Image Captioning by Chainer
A Chainer implementation of Neural Image Caption, which generates captions given images.
This implementation is fast, because it uses cudnn-based LSTM (NStepLSTM) and beam search can deal with batch processing.
This code uses the coco-caption as a submodule. So, please clone this repository as follows:
git clone --recursive https://github.com/soskek/captioning_chainer.git
Furthermore, the coco-caption works on python 2.7 only. Thus, this repository also follows it.

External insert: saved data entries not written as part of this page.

-- ==== Sys2Proof/Certificates/Slice0/Obligations.lean ====
section
/-! DEFINITION. The statements for the provers. Each docstring names the rule or the section of spec/ it formalises; OBLIGATIONS.json lists them. A
number in a docstring such as D19 is a decision of spec/92_eei_decisions.md, and "log n" a row of notes/assumptions/. -/

open Sys2Proof Sys2Proof.Machine

/-! ## The word form -/

/-- Words written out in 30_encoding.md R76 and 95_test_vectors.md 2.1 decode to the instructions they stand for, and illegal words of 2.1 are rejected
with their reasons (D4). -/
def Obligations.WordsOfTheSpecDecode : Prop :=
  decodeWord 0x80200007 = .ok (.addImm 2 0 7) ∧
  decodeWord 0x00423000 = .ok (.add 4 2 3) ∧
  decodeWord 0x88760002 = .ok (.sraImm 7 6 2) ∧
  decodeWord 0x0C020003 = .ok (.bgt 2 0 3) ∧
  decodeWord 0x0F100003 = .ok (.jal 1 3) ∧
  decodeWord 0x11320000 = .ok (.sw 3 2 0) ∧
  decodeWord 0x13320000 = .ok (.sc 3 2 0) ∧
  decodeWord 0x14000000 = .ok .halt ∧
  decodeWord 0x15000000 = .error .unassignedOpcode ∧
  decodeWord 0x89000004 = .error .immediateSelect ∧
  decodeWord 0x80201005 = .error (.nonzeroField .rt) ∧
  decodeWord 0x11120000 = .error .reg1Destination

/-- Decode and encode agree: an instruction that passes the load-time check is read back from its word, with every operand at every value (R71, D4). -/
def Obligations.DecodeOfEncode : Prop :=
  ∀ i : Instr, i.wf = true → decodeWord (encode i) = .ok i

/-- Encode and decode agree: a word the decoder accepts is the word of the instruction it gives, which passes the load-time check (R71, D4). -/
def Obligations.EncodeOfDecode : Prop :=
  ∀ (w : BitVec 32) (i : Instr), decodeWord w = .ok i → encode i = w ∧ i.wf = true

/-- The decoder accepts the words of the opcode table, less `rd` = 1 in a RegisterOp or MemoryOp, and no others (R66, R69, D4): an accepted word is an instance of
its instruction's row and has no such `rd`, and an instance of a row without such an `rd` is accepted, as an instruction of that row. -/
def Obligations.DecoderAcceptsTheTable : Prop :=
  (∀ (w : BitVec 32) (i : Instr), decodeWord w = .ok i →
    w &&& i.row.mask = i.row.pattern ∧ ((i.variant = .registerOp ∨ i.variant = .memoryOp) → rdField w ≠ 1)) ∧
  ∀ (w : BitVec 32) (r : Instr), w &&& r.row.mask = r.row.pattern →
    ((r.variant = .registerOp ∨ r.variant = .memoryOp) → rdField w ≠ 1) →
    ∃ i, decodeWord w = .ok i ∧ i.row = r.row

/-! ## A step runs the decoded instruction -/

/-- When Fetch of core k has the turn, nothing holds it, and the word at `pc` decodes to an instruction, the step is `exec` of that instruction at that
state, and then the turn passes to the next core (R115; one action a step: log 2). -/
def Obligations.StepRunsTheFetchedInstruction : Prop :=
  ∀ (s : State) (k : Nat) (w : Word) (i : Instr), s.turn = .stage k .fetch →
    (s.core k).stalled.fetch = false → (s.core k).hzHold = false → (s.core k).branchTaken = false →
    (s.core k).imem[(s.core k).pc.toNat]? = some w → decodeWord w = .ok i →
    step s = onNext (exec i s) fun t => .next (t.give (.cycleStart (k + 1)))

/-- What the stages of core k do around `exec` (R26, R110, R112, R116, R123, R124, R128; log 2). A stalled stage does nothing. A Bubble is passed on unchanged by
Decode, Execute and Memory, and Write-back of it records no write. An instruction is run: when one of the stages after Fetch has the turn, is not stalled and holds an
instruction, the step is `exec` of it. Around both, Write-back first applies the pending deferred write, Decode goes on only when no hazard stall is due, with the
countdown and the hold flag cleared, and the turn passes to the next stage. -/
def Obligations.StepRunsTheOccupant : Prop :=
  (∀ (s : State) (k : Nat) (st : Stage), s.turn = .stage k st → (s.core k).stalled.get st = true →
    step s = .next (s.give (st.turnAfter k))) ∧
  (∀ (s : State) (k : Nat), k < s.nCores →
    (s.turn = .stage k .writeBack → (s.core k).stalled.writeBack = false → (s.slot k .writeBack).content = .bubble →
      ∃ t, step s = .next t ∧ SameOutside k s t ∧ t.turn = .stage k .memory ∧ t.core k = (s.core k).applyDeferred) ∧
    (s.turn = .stage k .memory → (s.core k).stalled.memory = false → (s.slot k .memory).content = .bubble →
      ∃ t, step s = .next t ∧ SameOutside k s t ∧ t.turn = .stage k .execute ∧
        t.core k = { s.core k with slots := { (s.core k).slots with writeBack := (s.core k).slots.memory } }) ∧
    (s.turn = .stage k .execute → (s.core k).stalled.execute = false → (s.slot k .execute).content = .bubble →
      ∃ t, step s = .next t ∧ SameOutside k s t ∧ t.turn = .stage k .decode ∧
        t.core k = { s.core k with slots := { (s.core k).slots with memory := (s.core k).slots.execute } }) ∧
    (s.turn = .stage k .decode → (s.core k).stalled.decode = false → (s.slot k .decode).content = .bubble →
      (s.core k).hzCount = 0 →
      ∃ t, step s = .next t ∧ SameOutside k s t ∧ t.turn = .stage k .fetch ∧
        t.core k =
          { s.core k with
            slots := { (s.core k).slots with execute := (s.core k).slots.decode }, hzCount := 0, hzHold := false })) ∧
  ∀ (s : State) (k : Nat) (i : Instr),
    (s.turn = .stage k .writeBack → (s.core k).stalled.writeBack = false → (s.slot k .writeBack).content = .instr i →
      step s = onNext (exec i (s.applyDeferred k)) fun t => .next (t.give (.stage k .memory))) ∧
    (s.turn = .stage k .memory → (s.core k).stalled.memory = false → (s.slot k .memory).content = .instr i →
      step s = onNext (exec i s) fun t => .next (t.give (.stage k .execute))) ∧
    (s.turn = .stage k .execute → (s.core k).stalled.execute = false → (s.slot k .execute).content = .instr i →
      step s = onNext (exec i s) fun t => .next (t.give (.stage k .decode))) ∧
    (s.turn = .stage k .decode → (s.core k).stalled.decode = false → (s.slot k .decode).content = .instr i →
      (s.core k).hzCount = 0 →
      (¬ Produces (s.core k).occExecute i ∧ ¬ Produces (s.core k).occMemory i ∧ ¬ Produces (s.core k).occWriteBack i) →
      step s = onNext (exec i (s.modCore k fun c => { c with hzCount := 0, hzHold := false }))
        fun t => .next (t.give (.stage k .fetch)))

/-- A word placed where the machine fetches next is run by the very next step (the model's interface, log 3). -/
def Obligations.PlacedWordRunsNext : Prop :=
  ∀ (s : State) (w : Nat) (i : Instr), 0 < s.nCores → w < 2 ^ 32 → decodeTableWord 32 w = some i →
    ∃ k, k < s.nCores ∧ (s.withFetchWord 32 w).turn = .stage k .fetch ∧
      step (s.withFetchWord 32 w) =
        onNext (exec i (s.withFetchWord 32 w)) fun t => .next (t.give (.cycleStart (k + 1)))

/-! ## A pipeline cycle begins -/

/-- A core's pipeline cycle begins with the delayed stalls made current, the occupants of E, M and W latched, and the cycle counted, frozen or not: a stage is counted when it holds
a non-bubble (D15, D12, D27). -/
def Obligations.CycleStartLatchesTheOccupants : Prop :=
  ∀ (s : State) (k : Nat), s.turn = .cycleStart k → k < s.nCores → (s.core k).drained = false →
    ∃ t, step s = .next t ∧ SameOutside k s t ∧ t.turn = .stage k .writeBack ∧
      t.core k =
        { s.core k with
          stalled :=
            { fetch := (s.core k).stalled.fetch || (s.core k).stallNext.fetch
              decode := (s.core k).stalled.decode || (s.core k).stallNext.decode
              execute := (s.core k).stalled.execute || (s.core k).stallNext.execute
              memory := (s.core k).stalled.memory || (s.core k).stallNext.memory
              writeBack := (s.core k).stalled.writeBack || (s.core k).stallNext.writeBack }
          stallNext := {}
          occExecute := s.slot k .execute
          occMemory := s.slot k .memory
          occWriteBack := s.slot k .writeBack
          util :=
            { fetch := (s.core k).util.fetch
              decode := (s.core k).util.decode + if (s.slot k .decode).content = .bubble then 0 else 1
              execute := (s.core k).util.execute + if (s.slot k .execute).content = .bubble then 0 else 1
              memory := (s.core k).util.memory + if (s.slot k .memory).content = .bubble then 0 else 1
              writeBack := (s.core k).util.writeBack + if (s.slot k .writeBack).content = .bubble then 0 else 1
              total := (s.core k).util.total + 1 } }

Train an Image Caption Generator
sh prepare_scripts/prepare_dataset.sh
# flickr8k, flickr30k, mscoco
python -u train.py -g 0 --vocab data/flickr8k/vocab.txt --dataset flickr8k -b 64
python -u train.py -g 0 --vocab data/flickr30k/vocab.txt --dataset flickr30k -b 64
python -u train.py -g 0 --vocab data/coco/vocab.txt --dataset mscoco -b 64
On the mscoco dataset, with beam size of 20, a trained model reached BELU 25.9. The paper uses ensemble and (unwritten) hyperparameters, which can cause the gap between this and the value reported in the paper.
Use the model
python interactive.py --resume result/best_model.npz --vocab data/flickr8k/vocab.txt
After launched, enter the path of an image file.
See Best Result and Plot Curve
python get_best.py --log result/log
Citation
@article{Vinyals2015ShowAT,
title={Show and tell: A neural image caption generator},
author={Oriol Vinyals and Alexander Toshev and Samy Bengio and Dumitru Erhan},
journal={2015 IEEE Conference on Computer Vision and Pattern Recognition (CVPR)},
year={2015},
pages={3156-3164}
}